### Problem details
Return the data below, unchanged.

[Collected data]
☆ ☆ ☆ ☆

/-- The span the frontier works on (R100, R101): its first byte as an offset from SOURCE, its length, the source lines not yet
read and the destination writes not yet answered, heads first. `went` says that the current write's capture request was
answered go; `covered` that a copy-ahead has completed the span (R109). -/
structure Front where
  start   : Nat
  length  : Nat
  reads   : List Word
  writes  : List Piece
  phase   : FrontPhase
  went    : Bool
  covered : Bool
  deriving DecidableEq, Repr

/-- The copy-ahead in progress (R107): its copy-map entry, its arbiter class (R136), the write that triggered it, the source
lines not yet read, the destination writes not yet answered, whether its current write waits for a capture, and in `went` whether
that write's capture request was answered go. -/
structure Ahead where
  entry    : Nat
  cls      : PortClass
  trigger  : Option PortRequest
  reads    : List Word
  writes   : List Piece
  waitsCap : Bool
  went     : Bool
  deriving DecidableEq, Repr

/-- What has already fixed a copy's outcome while a copy-ahead runs to its end (R103): a frontier fault (R116) or a cancel (R117). -/
inductive CopyFix where
  | frontier (outcome : JobOutcome)
  | cancel
  deriving DecidableEq, Repr

/-- The Copy Engine's state (R95): the copy context, the copy map (bit `k` is set when entry `k` is COPIED), the two buffers
(byte `k` of a buffer is the byte at offset `k` of its source granule), the window timer, the copy-job arbiter (R97), the
copy-ahead requests that wait, oldest first (R110), and the CANCEL COPY jobs that wait for the copy's end (R117). -/
structure CopyState where
  state       : CopyStatus
  source      : Word
  dest        : Word
  length      : Nat
  mode        : CopyMode
  budget      : BitVec 8
  budgetLeft  : BitVec 8
  frontier    : Nat
  lane        : Lane
  cancelPend  : Bool
  map         : BitVec 4096
  spanBuffer  : Image
  aheadBuffer : Image
  windowTimer : Bool
  waiting     : List Lane
  front       : Option Front
  ahead       : Option Ahead
  queue       : List PortRequest
  fix         : Option CopyFix
  cancels     : List Lane
  deriving DecidableEq, Repr

/-! ## Lane Unit (08_lanes_and_jobs.md) -/

/-- STATE of a lane (R144). -/
inductive LaneStatus where
  | idle | fetch | wait | run | finish
  deriving DecidableEq, Repr

/-- What a fetch keeps of a descriptor (R144, R149; Table 10-2). -/
structure Descriptor where
  code  : Byte
  flags : Byte
  next  : Word
  tag   : Word
  a     : Word
  b     : Word
  c     : Word
  d     : Word
  deriving DecidableEq, Repr

/-- CURRENT of a lane (R144): the address, once fetched the descriptor, once ended the outcome and result. -/
structure CurrentJob where
  addr    : Word
  desc    : Option Descriptor
  outcome : Option JobOutcome
  result  : Word
  deriving DecidableEq, Repr

/-- A lane (R144). -/
structure LaneRec where
  state      : LaneStatus
  queue      : List Word
  current    : Option CurrentJob
  cutPending : Bool
  deriving DecidableEq, Repr

/-- The take of a submit word in progress (R146, R148, R159): the direct outcome writes still owed, the one in hand first, their
outcome, and whether the lane then enters FINISH with CANCELLED (step 5 of R159). -/
structure Take where
  lane        : Lane
  outcome     : JobOutcome
  owed        : List Word
  finishAfter : Bool
  deriving DecidableEq, Repr

/-- The Lane Unit's state: the lanes, the lanes' accesses not yet presented in the order made, those that a lane makes `later`,
once the access it has in hand has its final answer (R157), whether one is presented and not yet granted, a write that the log
ring keeps from being issued and that counts as answered FAULT (R148, R154), and the take in progress. -/
structure LaneUnit where
  lanes     : Vector LaneRec 6
  accesses  : List PortRequest
  later     : List PortRequest
  presented : Bool
  refused   : Option PortRequest
  take      : Option Take
  deriving DecidableEq, Repr

/-! ## Attention Unit (09_attention_ring_and_interrupt_line.md) -/

/-- The attention kinds (Table 10-9). -/
inductive AttnKind where
  | jobDone | jobFailed | chainCut | descriptorFault | descriptorStale | outcomeFault | writeLost | logStalled | logBroken
  | mailboxFault | overrun
  deriving DecidableEq, Repr

/-- An attention record before it is written (R166): it takes its SEQUENCE when it is written. -/
structure AttnRecord where
  kind    : AttnKind
  lane    : Byte
  outcome : Half
  tag     : Word
  subject : Word
  deriving DecidableEq, Repr

/-- The sources that have room in the post list (Table 9-1). -/
inductive Source where
  | lane (lane : Lane)
  | path
  | attention
  | logStalled
  | logBroken
  deriving DecidableEq, Repr

/-- What a source does once its handing is complete (R169). -/
inductive AfterHand where
  | laneDecide (lane : Lane)
  | laneEnd (lane : Lane)
  | take
  | pathWord
  | pathFree
  deriving DecidableEq, Repr

/-- A record listed, with its source. -/
structure Listed where
  source : Source
  record : AttnRecord
  deriving DecidableEq, Repr

/-- A handing that waits for its source's room (R169). -/
structure Handing where
  listed : Listed
  after  : AfterHand
  deriving DecidableEq, Repr

/-- What a posting writes (R168, R170, R171): a listed record, a new OVERRUN record, a rewrite of one with its dropped count, or
the produce word of a configure. -/
inductive PostingKind where
  | record (listed : Listed)
  | overrun
  | rewrite (dropped : Word)
  | configure
  deriving DecidableEq, Repr

/-- The write a posting has reached (R170). -/
inductive PostingStep where
  | low | high | produce
  deriving DecidableEq, Repr

/-- The posting in progress (Table 9-1): its record, the SEQUENCE it took, its slot and the write it has reached. -/
structure Posting where
  kind     : PostingKind
  sequence : Word
  slot     : Nat
  step     : PostingStep
  deriving DecidableEq, Repr

/-- Overrun in force, with its slot, its dropped count and the SEQUENCE its record keeps (R165, R171). -/
structure Overrun where
  slot     : Nat
  dropped  : Word
  sequence : Word
  deriving DecidableEq, Repr

/-- An accepted CONFIGURE ATTENTION that waits for the write it must settle (R168). Base 0 unconfigures. -/
structure PendingConfigure where
  lane       : Lane
  base       : Word
  capacity   : Nat
  lineEnable : Bool
  deriving DecidableEq, Repr

/-- The Attention Unit's state (Table 9-1), the handings that wait for room (R169) and the configure that waits to settle a
posting (R168). -/
structure AttentionState where
  configured : Bool
  base       : Word
  capacity   : Nat
  lineEnable : Bool
  produce    : Half
  consume    : Half
  sequence   : Word
  overrun    : Option Overrun
  posts      : List Listed
  posting    : Option Posting
  handings   : List Handing
  configure  : Option PendingConfigure
  deriving DecidableEq, Repr

/-! ## The part -/

/-- All the state of the part, block by block. `freeIndex` counts the free values used; it is the model's own (log entry 1). -/
structure Chip where
  regions   : Vector Region 16
  path      : PathState
  arbiter   : ArbiterState
  log       : LogState
  copy      : CopyState
  lanes     : LaneUnit
  attention : AttentionState
  freeIndex : Nat
  deriving DecidableEq, Repr

end Sys2Proof.Machine
end

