-- ==== Sys2Proof/Machine/Meaning.lean ====
section
/-! DEFINITION. How a change of the part becomes the meaning of a command: the queue of waiting commands is left alone. -/

namespace Sys2Proof.Machine

/-- The meaning of a command that changes the part by `f`. -/
def onChip (f : Chip → Chip) (s : State) : Host.Outcome State Fault Refusal := .next { s with chip := f s.chip }

end Sys2Proof.Machine
end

☆ ☆ ☆ ☆

### Response to the task
/-- The span the frontier works on (R100, R101): its first byte as an offset from SOURCE, its length, the source lines not yet
read and the destination writes not yet answered, heads first. `went` says that the current write's capture request was
answered go; `covered` that a copy-ahead has completed the span (R109). -/
structure Front where
  start   : Nat
  length  : Nat
  reads   : List Word
  writes  : List Piece
  phase   : FrontPhase
  went    : Bool
  covered : Bool
  deriving DecidableEq, Repr

/-- The copy-ahead in progress (R107): its copy-map entry, its arbiter class (R136), the write that triggered it, the source
lines not yet read, the destination writes not yet answered, whether its current write waits for a capture, and in `went` whether
that write's capture request was answered go. -/
structure Ahead where
  entry    : Nat
  cls      : PortClass
  trigger  : Option PortRequest
  reads    : List Word
  writes   : List Piece
  waitsCap : Bool
  went     : Bool
  deriving DecidableEq, Repr

/-- What has already fixed a copy's outcome while a copy-ahead runs to its end (R103): a frontier fault (R116) or a cancel (R117). -/
inductive CopyFix where
  | frontier (outcome : JobOutcome)
  | cancel
  deriving DecidableEq, Repr

/-- The Copy Engine's state (R95): the copy context, the copy map (bit `k` is set when entry `k` is COPIED), the two buffers
(byte `k` of a buffer is the byte at offset `k` of its source granule), the window timer, the copy-job arbiter (R97), the
copy-ahead requests that wait, oldest first (R110), and the CANCEL COPY jobs that wait for the copy's end (R117). -/
structure CopyState where
  state       : CopyStatus
  source      : Word
  dest        : Word
  length      : Nat
  mode        : CopyMode
  budget      : BitVec 8
  budgetLeft  : BitVec 8
  frontier    : Nat
  lane        : Lane
  cancelPend  : Bool
  map         : BitVec 4096
  spanBuffer  : Image
  aheadBuffer : Image
  windowTimer : Bool
  waiting     : List Lane
  front       : Option Front
  ahead       : Option Ahead
  queue       : List PortRequest
  fix         : Option CopyFix
  cancels     : List Lane
  deriving DecidableEq, Repr

/-! ## Lane Unit (08_lanes_and_jobs.md) -/

/-- STATE of a lane (R144). -/
inductive LaneStatus where
  | idle | fetch | wait | run | finish
  deriving DecidableEq, Repr

/-- What a fetch keeps of a descriptor (R144, R149; Table 10-2). -/
structure Descriptor where
  code  : Byte
  flags : Byte
  next  : Word
  tag   : Word
  a     : Word
  b     : Word
  c     : Word
  d     : Word
  deriving DecidableEq, Repr

/-- CURRENT of a lane (R144): the address, once fetched the descriptor, once ended the outcome and result. -/
structure CurrentJob where
  addr    : Word
  desc    : Option Descriptor
  outcome : Option JobOutcome
  result  : Word
  deriving DecidableEq, Repr

/-- A lane (R144). -/
structure LaneRec where
  state      : LaneStatus
  queue      : List Word
  current    : Option CurrentJob
  cutPending : Bool
  deriving DecidableEq, Repr

/-- The take of a submit word in progress (R146, R148, R159): the direct outcome writes still owed, the one in hand first, their
outcome, and whether the lane then enters FINISH with CANCELLED (step 5 of R159). -/
structure Take where
  lane        : Lane
  outcome     : JobOutcome
  owed        : List Word
  finishAfter : Bool
  deriving DecidableEq, Repr

/-- The Lane Unit's state: the lanes, the lanes' accesses not yet presented in the order made, those that a lane makes `later`,
once the access it has in hand has its final answer (R157), whether one is presented and not yet granted, a write that the log
ring keeps from being issued and that counts as answered FAULT (R148, R154), and the take in progress. -/
structure LaneUnit where
  lanes     : Vector LaneRec 6
  accesses  : List PortRequest
  later     : List PortRequest
  presented : Bool
  refused   : Option PortRequest
  take      : Option Take
  deriving DecidableEq, Repr

/-! ## Attention Unit (09_attention_ring_and_interrupt_line.md) -/

/-- The attention kinds (Table 10-9). -/
inductive AttnKind where
  | jobDone | jobFailed | chainCut | descriptorFault | descriptorStale | outcomeFault | writeLost | logStalled | logBroken
  | mailboxFault | overrun
  deriving DecidableEq, Repr

/-- An attention record before it is written (R166): it takes its SEQUENCE when it is written. -/
structure AttnRecord where
  kind    : AttnKind
  lane    : Byte
  outcome : Half
  tag     : Word
  subject : Word
  deriving DecidableEq, Repr

/-- The sources that have room in the post list (Table 9-1). -/
inductive Source where
  | lane (lane : Lane)
  | path
  | attention
  | logStalled
  | logBroken
  deriving DecidableEq, Repr

/-- What a source does once its handing is complete (R169). -/
inductive AfterHand where
  | laneDecide (lane : Lane)
  | laneEnd (lane : Lane)
  | take
  | pathWord
  | pathFree
  deriving DecidableEq, Repr

/-- A record listed, with its source. -/
structure Listed where
  source : Source
  record : AttnRecord
  deriving DecidableEq, Repr

/-- A handing that waits for its source's room (R169). -/
structure Handing where
  listed : Listed
  after  : AfterHand
  deriving DecidableEq, Repr

/-- What a posting writes (R168, R170, R171): a listed record, a new OVERRUN record, a rewrite of one with its dropped count, or
the produce word of a configure. -/
inductive PostingKind where
  | record (listed : Listed)
  | overrun
  | rewrite (dropped : Word)
  | configure
  deriving DecidableEq, Repr

/-- The write a posting has reached (R170). -/
inductive PostingStep where
  | low | high | produce
  deriving DecidableEq, Repr

/-- The posting in progress (Table 9-1): its record, the SEQUENCE it took, its slot and the write it has reached. -/
structure Posting where
  kind     : PostingKind
  sequence : Word
  slot     : Nat
  step     : PostingStep
  deriving DecidableEq, Repr

/-- Overrun in force, with its slot, its dropped count and the SEQUENCE its record keeps (R165, R171). -/
structure Overrun where
  slot     : Nat
  dropped  : Word
  sequence : Word
  deriving DecidableEq, Repr

/-- An accepted CONFIGURE ATTENTION that waits for the write it must settle (R168). Base 0 unconfigures. -/
structure PendingConfigure where
  lane       : Lane
  base       : Word
  capacity   : Nat
  lineEnable : Bool
  deriving DecidableEq, Repr

/-- The Attention Unit's state (Table 9-1), the handings that wait for room (R169) and the configure that waits to settle a
posting (R168). -/
structure AttentionState where
  configured : Bool
  base       : Word
  capacity   : Nat
  lineEnable : Bool
  produce    : Half
  consume    : Half
  sequence   : Word
  overrun    : Option Overrun
  posts      : List Listed
  posting    : Option Posting
  handings   : List Handing
  configure  : Option PendingConfigure
  deriving DecidableEq, Repr

/-! ## The part -/

/-- All the state of the part, block by block. `freeIndex` counts the free values used; it is the model's own (log entry 1). -/
structure Chip where
  regions   : Vector Region 16
  path      : PathState
  arbiter   : ArbiterState
  log       : LogState
  copy      : CopyState
  lanes     : LaneUnit
  attention : AttentionState
  freeIndex : Nat
  deriving DecidableEq, Repr

end Sys2Proof.Machine
end

-- ==== Sys2Proof/Machine/Meaning.lean ====
section
/-! DEFINITION. How a change of the part becomes the meaning of a command: the queue of waiting commands is left alone. -/

namespace Sys2Proof.Machine

/-- The meaning of a command that changes the part by `f`. -/
def onChip (f : Chip → Chip) (s : State) : Host.Outcome State Fault Refusal := .next { s with chip := f s.chip }

end Sys2Proof.Machine
end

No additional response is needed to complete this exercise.